[Stored items]
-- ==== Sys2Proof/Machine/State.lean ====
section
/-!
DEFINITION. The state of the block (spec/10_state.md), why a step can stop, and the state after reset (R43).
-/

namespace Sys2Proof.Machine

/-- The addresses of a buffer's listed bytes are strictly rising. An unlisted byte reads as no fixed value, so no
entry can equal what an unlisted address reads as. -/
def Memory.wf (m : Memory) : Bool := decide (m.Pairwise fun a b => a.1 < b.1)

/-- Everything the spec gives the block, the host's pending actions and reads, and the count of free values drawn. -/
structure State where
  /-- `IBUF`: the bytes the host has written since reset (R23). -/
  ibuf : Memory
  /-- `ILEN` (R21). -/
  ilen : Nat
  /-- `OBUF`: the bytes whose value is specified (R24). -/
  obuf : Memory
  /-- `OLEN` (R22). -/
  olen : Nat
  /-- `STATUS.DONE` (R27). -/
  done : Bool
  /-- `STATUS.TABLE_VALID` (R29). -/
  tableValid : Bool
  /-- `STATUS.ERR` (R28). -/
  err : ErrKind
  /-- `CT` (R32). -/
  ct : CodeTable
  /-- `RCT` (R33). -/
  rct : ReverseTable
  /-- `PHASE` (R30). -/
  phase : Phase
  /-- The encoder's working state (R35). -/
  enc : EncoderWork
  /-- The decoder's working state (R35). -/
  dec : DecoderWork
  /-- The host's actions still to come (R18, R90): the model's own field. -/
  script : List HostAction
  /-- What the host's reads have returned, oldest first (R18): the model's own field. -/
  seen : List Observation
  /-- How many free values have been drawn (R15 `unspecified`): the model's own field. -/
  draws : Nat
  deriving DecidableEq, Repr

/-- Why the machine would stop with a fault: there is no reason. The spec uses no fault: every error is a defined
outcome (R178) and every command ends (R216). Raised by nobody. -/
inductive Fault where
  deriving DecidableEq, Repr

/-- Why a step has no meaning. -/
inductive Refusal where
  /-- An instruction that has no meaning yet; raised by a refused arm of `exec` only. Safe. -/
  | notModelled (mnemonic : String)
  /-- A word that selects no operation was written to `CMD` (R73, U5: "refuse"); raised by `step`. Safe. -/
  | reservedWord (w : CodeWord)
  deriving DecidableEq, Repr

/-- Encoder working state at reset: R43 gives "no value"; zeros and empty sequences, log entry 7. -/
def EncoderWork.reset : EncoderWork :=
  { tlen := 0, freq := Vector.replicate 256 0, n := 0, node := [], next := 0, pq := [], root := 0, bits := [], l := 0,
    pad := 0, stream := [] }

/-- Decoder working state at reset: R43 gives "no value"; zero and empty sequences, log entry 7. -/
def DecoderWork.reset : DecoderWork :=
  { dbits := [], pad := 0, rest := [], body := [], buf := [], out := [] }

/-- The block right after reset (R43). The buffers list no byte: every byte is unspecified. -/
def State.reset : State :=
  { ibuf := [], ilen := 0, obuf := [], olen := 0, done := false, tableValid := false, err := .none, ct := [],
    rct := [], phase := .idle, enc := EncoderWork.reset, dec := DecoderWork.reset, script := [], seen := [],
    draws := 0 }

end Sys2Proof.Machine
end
--
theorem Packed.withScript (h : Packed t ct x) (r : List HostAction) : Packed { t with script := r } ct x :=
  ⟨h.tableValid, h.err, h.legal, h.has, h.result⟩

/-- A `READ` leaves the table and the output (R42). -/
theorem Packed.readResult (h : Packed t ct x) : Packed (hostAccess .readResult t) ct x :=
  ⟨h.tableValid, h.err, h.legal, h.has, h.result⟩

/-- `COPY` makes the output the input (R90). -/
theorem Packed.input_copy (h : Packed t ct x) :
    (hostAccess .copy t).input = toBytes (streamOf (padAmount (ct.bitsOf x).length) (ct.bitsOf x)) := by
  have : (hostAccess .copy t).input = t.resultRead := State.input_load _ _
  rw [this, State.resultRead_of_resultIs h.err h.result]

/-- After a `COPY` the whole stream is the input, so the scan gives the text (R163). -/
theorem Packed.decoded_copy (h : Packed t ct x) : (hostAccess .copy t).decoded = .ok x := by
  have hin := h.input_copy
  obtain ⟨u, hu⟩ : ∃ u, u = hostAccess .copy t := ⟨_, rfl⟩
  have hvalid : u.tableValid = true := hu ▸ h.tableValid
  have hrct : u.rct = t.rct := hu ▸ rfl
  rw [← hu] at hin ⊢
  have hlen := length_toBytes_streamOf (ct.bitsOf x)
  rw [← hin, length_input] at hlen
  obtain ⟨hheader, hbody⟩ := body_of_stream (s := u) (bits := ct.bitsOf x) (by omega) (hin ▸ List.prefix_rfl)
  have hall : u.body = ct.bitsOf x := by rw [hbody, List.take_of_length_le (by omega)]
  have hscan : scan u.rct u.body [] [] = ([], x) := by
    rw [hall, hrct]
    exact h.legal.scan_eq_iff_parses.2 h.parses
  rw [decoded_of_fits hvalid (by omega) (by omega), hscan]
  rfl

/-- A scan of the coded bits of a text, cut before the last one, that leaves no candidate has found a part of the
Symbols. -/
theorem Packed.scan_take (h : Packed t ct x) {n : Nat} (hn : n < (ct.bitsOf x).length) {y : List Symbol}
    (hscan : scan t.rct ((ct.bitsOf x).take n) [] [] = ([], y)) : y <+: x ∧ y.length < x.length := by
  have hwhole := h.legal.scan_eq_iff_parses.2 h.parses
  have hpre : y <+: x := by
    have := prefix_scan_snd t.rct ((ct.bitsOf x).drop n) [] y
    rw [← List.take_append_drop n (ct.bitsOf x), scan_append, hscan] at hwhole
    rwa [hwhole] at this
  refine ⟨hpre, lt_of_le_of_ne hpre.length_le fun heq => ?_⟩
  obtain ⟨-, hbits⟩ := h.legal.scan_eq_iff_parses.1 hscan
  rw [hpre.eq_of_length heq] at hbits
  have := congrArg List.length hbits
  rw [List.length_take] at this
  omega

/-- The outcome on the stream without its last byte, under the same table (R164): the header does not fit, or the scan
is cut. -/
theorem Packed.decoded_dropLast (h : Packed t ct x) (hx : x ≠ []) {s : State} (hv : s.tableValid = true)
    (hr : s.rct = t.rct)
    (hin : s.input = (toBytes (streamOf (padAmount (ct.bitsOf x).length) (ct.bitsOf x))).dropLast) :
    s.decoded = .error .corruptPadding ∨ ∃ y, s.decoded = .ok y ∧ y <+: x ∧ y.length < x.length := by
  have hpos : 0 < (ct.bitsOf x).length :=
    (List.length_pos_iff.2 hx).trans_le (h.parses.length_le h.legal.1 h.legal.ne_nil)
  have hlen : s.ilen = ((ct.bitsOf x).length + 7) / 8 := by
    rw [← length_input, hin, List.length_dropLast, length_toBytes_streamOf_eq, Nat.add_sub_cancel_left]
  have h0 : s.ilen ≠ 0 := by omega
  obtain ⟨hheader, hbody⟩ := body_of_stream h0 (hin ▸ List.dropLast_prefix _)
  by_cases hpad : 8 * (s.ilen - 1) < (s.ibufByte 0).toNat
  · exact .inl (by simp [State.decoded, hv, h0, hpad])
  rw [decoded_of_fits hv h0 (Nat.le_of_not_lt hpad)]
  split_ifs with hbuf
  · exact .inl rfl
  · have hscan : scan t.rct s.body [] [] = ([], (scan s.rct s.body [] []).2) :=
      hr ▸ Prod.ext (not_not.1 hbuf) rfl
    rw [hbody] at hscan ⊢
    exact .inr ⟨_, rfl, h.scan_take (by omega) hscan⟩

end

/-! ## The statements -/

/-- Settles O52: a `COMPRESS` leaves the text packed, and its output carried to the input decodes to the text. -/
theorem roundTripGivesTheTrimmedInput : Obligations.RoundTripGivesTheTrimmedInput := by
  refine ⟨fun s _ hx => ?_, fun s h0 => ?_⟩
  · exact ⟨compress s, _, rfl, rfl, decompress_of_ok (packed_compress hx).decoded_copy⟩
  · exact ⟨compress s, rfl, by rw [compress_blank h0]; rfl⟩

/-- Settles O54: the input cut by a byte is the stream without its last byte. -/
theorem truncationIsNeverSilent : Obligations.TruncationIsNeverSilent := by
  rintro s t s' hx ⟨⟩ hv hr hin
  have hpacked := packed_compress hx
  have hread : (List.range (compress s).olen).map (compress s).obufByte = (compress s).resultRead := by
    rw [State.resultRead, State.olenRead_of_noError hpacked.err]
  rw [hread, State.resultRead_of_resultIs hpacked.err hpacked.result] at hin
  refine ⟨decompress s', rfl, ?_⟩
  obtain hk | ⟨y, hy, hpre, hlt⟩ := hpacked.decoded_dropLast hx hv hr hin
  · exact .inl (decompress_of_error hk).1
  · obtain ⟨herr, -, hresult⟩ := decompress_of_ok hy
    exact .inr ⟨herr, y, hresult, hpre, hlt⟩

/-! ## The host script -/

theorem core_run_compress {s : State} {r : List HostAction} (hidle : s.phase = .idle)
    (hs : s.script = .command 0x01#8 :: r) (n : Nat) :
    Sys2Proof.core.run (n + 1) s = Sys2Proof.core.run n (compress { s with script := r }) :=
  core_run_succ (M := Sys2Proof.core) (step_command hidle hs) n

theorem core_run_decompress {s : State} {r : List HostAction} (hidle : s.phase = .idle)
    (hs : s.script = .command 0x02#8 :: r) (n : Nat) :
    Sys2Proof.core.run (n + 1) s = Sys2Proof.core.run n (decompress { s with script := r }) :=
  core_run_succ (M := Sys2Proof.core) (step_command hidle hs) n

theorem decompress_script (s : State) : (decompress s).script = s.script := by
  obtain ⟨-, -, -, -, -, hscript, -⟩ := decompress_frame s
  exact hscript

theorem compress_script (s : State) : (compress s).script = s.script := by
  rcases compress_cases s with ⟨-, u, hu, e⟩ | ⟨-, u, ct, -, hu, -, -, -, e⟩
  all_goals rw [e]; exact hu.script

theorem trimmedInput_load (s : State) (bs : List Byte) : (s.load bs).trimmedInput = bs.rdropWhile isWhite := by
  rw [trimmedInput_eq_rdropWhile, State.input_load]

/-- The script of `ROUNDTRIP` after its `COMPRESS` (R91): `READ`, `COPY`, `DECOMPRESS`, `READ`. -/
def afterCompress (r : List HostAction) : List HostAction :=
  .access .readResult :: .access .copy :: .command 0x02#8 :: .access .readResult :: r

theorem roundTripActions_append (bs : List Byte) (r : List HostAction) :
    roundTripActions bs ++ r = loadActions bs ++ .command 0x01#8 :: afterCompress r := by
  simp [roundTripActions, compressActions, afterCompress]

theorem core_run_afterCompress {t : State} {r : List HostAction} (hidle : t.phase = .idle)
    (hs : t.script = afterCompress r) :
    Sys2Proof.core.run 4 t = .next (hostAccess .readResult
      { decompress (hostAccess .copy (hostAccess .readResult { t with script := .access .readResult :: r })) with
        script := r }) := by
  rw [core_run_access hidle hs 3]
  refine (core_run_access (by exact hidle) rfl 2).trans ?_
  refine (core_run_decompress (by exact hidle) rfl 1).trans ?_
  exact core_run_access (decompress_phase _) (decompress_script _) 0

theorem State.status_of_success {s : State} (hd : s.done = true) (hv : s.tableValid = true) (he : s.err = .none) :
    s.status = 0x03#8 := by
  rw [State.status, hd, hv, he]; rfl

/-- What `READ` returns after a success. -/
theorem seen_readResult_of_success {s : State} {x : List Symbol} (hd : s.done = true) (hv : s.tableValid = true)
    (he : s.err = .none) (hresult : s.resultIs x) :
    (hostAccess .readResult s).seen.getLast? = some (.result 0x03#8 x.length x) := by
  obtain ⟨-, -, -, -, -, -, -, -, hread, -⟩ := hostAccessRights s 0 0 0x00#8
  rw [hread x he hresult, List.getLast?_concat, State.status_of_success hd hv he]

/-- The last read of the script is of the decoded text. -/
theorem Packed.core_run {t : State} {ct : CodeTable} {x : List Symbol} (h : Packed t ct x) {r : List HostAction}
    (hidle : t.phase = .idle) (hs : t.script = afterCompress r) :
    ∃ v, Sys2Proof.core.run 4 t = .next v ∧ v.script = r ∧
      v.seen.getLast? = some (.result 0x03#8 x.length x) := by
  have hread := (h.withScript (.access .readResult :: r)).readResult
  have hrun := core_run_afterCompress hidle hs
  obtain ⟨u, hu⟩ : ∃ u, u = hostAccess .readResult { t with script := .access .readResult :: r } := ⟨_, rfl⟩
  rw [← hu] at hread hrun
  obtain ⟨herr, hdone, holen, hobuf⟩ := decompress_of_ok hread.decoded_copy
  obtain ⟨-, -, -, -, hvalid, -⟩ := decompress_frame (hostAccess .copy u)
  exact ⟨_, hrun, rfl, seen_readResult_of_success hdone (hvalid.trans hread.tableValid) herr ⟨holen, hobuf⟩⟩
---
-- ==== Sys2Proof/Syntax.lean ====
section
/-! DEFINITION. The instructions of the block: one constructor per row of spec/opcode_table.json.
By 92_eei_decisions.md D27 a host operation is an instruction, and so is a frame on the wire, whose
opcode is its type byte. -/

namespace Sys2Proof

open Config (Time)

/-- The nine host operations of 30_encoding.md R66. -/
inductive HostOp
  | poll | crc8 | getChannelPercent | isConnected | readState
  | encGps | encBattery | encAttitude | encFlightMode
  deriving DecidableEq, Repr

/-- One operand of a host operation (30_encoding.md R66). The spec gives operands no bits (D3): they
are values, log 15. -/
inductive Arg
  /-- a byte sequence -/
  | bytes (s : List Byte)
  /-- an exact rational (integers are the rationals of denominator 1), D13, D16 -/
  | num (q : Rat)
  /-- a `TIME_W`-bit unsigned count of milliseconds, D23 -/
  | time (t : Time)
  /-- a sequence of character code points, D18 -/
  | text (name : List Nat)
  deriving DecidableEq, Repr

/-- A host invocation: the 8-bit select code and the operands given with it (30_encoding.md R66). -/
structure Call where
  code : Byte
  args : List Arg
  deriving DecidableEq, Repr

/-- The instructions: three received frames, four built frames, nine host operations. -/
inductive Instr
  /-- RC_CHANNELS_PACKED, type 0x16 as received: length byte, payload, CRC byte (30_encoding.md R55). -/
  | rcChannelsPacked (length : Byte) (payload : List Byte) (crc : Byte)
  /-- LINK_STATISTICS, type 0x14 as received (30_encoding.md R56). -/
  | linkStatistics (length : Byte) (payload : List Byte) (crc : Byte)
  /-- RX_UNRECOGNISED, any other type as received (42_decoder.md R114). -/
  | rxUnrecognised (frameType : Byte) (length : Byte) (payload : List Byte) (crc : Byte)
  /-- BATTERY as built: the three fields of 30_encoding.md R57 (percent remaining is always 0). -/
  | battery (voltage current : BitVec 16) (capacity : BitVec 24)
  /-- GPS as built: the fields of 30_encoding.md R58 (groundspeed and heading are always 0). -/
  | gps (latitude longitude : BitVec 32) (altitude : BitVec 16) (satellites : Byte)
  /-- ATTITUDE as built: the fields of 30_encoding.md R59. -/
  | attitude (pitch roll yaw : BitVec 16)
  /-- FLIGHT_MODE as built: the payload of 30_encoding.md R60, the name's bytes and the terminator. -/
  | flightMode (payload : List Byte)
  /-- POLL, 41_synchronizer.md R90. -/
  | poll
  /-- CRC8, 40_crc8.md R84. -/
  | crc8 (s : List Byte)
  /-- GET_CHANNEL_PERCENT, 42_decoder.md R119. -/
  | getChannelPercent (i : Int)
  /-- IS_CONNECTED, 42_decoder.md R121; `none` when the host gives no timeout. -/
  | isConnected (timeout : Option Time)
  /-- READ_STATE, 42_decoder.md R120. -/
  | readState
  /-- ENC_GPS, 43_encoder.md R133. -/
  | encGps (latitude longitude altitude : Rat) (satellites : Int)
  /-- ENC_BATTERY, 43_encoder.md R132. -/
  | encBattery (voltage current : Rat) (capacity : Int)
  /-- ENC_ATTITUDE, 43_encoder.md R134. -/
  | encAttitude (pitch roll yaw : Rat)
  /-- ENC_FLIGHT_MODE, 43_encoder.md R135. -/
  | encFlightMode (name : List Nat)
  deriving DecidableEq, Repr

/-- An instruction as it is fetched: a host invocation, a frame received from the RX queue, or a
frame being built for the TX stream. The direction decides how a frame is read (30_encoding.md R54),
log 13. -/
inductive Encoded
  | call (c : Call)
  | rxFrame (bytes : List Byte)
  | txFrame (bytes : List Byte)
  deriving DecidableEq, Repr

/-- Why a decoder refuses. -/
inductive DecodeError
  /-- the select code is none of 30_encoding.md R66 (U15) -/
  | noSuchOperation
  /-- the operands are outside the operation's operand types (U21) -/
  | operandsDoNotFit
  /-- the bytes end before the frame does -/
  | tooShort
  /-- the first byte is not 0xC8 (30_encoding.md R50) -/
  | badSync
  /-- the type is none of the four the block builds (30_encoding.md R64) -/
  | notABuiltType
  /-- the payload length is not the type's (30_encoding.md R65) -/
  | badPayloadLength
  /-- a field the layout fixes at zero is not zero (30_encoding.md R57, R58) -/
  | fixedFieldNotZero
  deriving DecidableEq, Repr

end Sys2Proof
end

- WHAT YOU WILL DO
Looking at the data above, return every line from the one with "40_crc8.md R84. -/" down to the one with "inductive Encoded", exactly and inclusively.

- SOLUTION TO THE EXERCISE
  /-- CRC8, 40_crc8.md R84. -/
  | crc8 (s : List Byte)
  /-- GET_CHANNEL_PERCENT, 42_decoder.md R119. -/
  | getChannelPercent (i : Int)
  /-- IS_CONNECTED, 42_decoder.md R121; `none` when the host gives no timeout. -/
  | isConnected (timeout : Option Time)
  /-- READ_STATE, 42_decoder.md R120. -/
  | readState
  /-- ENC_GPS, 43_encoder.md R133. -/
  | encGps (latitude longitude altitude : Rat) (satellites : Int)
  /-- ENC_BATTERY, 43_encoder.md R132. -/
  | encBattery (voltage current : Rat) (capacity : Int)
  /-- ENC_ATTITUDE, 43_encoder.md R134. -/
  | encAttitude (pitch roll yaw : Rat)
  /-- ENC_FLIGHT_MODE, 43_encoder.md R135. -/
  | encFlightMode (name : List Nat)
  deriving DecidableEq, Repr

/-- An instruction as it is fetched: a host invocation, a frame received from the RX queue, or a
frame being built for the TX stream. The direction decides how a frame is read (30_encoding.md R54),
log 13. -/
inductive Encoded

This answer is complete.